In the entries below, find the line containing "def Obligations.ResetEventSetsStatedValues : Prop" and the line containing "def Obligations.EqualMemoriesAreEqualData : Prop". Copy those two lines and everything between them exactly, and only that.
- - - - - - -
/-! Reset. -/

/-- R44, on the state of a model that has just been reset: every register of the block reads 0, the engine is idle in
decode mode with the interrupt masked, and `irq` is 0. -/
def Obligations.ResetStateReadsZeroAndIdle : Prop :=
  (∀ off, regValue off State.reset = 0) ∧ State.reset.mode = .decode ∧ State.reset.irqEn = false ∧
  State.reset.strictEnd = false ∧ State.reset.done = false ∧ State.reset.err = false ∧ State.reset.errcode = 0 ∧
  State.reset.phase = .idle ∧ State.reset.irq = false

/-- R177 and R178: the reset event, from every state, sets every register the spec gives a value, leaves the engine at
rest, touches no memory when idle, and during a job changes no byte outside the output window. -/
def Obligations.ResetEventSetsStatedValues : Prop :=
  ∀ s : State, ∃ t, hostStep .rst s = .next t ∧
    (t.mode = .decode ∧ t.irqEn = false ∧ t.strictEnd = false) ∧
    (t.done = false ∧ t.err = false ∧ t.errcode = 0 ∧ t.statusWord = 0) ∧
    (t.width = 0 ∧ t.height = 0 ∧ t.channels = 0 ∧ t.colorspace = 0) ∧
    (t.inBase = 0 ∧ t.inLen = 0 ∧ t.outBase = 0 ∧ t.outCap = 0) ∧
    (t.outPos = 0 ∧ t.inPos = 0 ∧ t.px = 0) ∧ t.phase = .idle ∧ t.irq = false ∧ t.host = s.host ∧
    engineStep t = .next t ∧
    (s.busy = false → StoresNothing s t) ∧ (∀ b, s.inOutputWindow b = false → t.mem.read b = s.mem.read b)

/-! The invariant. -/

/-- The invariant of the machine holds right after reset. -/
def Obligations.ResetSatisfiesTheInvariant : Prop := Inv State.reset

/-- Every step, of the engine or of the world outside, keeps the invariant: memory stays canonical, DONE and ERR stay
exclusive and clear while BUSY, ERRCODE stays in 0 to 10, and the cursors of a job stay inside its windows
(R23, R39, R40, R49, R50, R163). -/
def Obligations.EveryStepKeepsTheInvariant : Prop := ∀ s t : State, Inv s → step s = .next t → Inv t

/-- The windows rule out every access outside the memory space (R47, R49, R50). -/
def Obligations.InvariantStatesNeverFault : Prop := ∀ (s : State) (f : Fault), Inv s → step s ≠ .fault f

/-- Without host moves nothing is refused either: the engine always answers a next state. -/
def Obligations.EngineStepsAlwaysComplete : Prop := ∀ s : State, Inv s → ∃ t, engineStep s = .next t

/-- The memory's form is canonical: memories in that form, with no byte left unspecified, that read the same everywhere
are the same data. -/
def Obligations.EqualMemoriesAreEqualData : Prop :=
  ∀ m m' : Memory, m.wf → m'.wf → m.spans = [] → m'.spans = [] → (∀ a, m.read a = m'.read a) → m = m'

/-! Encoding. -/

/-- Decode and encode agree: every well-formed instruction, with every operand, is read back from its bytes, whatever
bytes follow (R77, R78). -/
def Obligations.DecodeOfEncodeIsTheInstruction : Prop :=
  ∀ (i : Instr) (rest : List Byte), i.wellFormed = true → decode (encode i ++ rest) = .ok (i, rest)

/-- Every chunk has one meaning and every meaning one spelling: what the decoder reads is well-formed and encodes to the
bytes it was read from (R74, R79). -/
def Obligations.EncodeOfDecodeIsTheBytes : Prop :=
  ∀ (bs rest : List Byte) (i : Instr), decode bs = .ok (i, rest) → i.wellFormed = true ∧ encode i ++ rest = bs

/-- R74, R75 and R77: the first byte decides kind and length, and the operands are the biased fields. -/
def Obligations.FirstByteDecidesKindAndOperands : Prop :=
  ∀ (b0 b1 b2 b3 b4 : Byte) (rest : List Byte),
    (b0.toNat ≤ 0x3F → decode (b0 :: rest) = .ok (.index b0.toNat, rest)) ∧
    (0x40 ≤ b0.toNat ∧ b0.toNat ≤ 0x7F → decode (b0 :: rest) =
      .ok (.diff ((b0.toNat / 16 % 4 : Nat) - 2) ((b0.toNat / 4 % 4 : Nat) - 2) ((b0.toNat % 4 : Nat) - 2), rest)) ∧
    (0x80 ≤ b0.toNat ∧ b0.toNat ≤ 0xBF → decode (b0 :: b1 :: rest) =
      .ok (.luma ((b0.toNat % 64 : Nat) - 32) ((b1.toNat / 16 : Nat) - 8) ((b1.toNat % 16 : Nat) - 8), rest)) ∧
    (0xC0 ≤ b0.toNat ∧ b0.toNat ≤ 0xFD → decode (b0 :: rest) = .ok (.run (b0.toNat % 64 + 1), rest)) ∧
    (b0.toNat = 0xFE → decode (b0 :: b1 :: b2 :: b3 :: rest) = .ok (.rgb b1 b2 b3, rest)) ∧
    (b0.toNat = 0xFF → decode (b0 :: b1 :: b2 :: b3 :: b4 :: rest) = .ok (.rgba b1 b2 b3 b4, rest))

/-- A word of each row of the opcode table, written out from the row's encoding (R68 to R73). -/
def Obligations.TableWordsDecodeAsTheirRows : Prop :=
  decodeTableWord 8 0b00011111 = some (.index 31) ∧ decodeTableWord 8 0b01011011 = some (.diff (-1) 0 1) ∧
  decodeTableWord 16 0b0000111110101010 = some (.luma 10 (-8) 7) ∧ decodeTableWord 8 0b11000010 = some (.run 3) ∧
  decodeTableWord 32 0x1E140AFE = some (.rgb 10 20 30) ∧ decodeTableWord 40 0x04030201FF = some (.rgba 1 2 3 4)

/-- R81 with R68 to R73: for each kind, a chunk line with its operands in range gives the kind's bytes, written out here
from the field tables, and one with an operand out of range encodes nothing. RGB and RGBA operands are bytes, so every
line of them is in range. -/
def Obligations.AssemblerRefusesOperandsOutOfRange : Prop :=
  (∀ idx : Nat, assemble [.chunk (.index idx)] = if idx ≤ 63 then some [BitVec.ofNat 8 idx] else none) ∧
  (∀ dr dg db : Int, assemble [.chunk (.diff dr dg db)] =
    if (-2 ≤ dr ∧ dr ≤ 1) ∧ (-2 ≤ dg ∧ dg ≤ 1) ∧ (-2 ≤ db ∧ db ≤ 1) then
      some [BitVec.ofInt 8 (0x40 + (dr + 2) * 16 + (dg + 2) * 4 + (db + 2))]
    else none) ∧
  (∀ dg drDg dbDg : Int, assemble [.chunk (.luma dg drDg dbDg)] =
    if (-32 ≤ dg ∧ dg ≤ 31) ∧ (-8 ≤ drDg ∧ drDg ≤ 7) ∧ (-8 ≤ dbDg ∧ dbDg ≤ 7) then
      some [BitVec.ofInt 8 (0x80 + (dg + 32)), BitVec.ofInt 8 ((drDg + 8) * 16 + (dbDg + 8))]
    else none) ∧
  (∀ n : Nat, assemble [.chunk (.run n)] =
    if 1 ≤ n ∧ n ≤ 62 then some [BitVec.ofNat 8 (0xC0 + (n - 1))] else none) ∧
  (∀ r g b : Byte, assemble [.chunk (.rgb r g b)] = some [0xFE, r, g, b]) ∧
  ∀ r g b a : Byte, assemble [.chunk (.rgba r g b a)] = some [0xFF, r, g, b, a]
- - - - - - -
● REPLY TO THE TASK
def Obligations.ResetEventSetsStatedValues : Prop :=
  ∀ s : State, ∃ t, hostStep .rst s = .next t ∧
    (t.mode = .decode ∧ t.irqEn = false ∧ t.strictEnd = false) ∧
    (t.done = false ∧ t.err = false ∧ t.errcode = 0 ∧ t.statusWord = 0) ∧
    (t.width = 0 ∧ t.height = 0 ∧ t.channels = 0 ∧ t.colorspace = 0) ∧
    (t.inBase = 0 ∧ t.inLen = 0 ∧ t.outBase = 0 ∧ t.outCap = 0) ∧
    (t.outPos = 0 ∧ t.inPos = 0 ∧ t.px = 0) ∧ t.phase = .idle ∧ t.irq = false ∧ t.host = s.host ∧
    engineStep t = .next t ∧
    (s.busy = false → StoresNothing s t) ∧ (∀ b, s.inOutputWindow b = false → t.mem.read b = s.mem.read b)

/-! The invariant. -/

/-- The invariant of the machine holds right after reset. -/
def Obligations.ResetSatisfiesTheInvariant : Prop := Inv State.reset

/-- Every step, of the engine or of the world outside, keeps the invariant: memory stays canonical, DONE and ERR stay
exclusive and clear while BUSY, ERRCODE stays in 0 to 10, and the cursors of a job stay inside its windows
(R23, R39, R40, R49, R50, R163). -/
def Obligations.EveryStepKeepsTheInvariant : Prop := ∀ s t : State, Inv s → step s = .next t → Inv t

/-- The windows rule out every access outside the memory space (R47, R49, R50). -/
def Obligations.InvariantStatesNeverFault : Prop := ∀ (s : State) (f : Fault), Inv s → step s ≠ .fault f

/-- Without host moves nothing is refused either: the engine always answers a next state. -/
def Obligations.EngineStepsAlwaysComplete : Prop := ∀ s : State, Inv s → ∃ t, engineStep s = .next t

/-- The memory's form is canonical: memories in that form, with no byte left unspecified, that read the same everywhere
are the same data. -/
def Obligations.EqualMemoriesAreEqualData : Prop :=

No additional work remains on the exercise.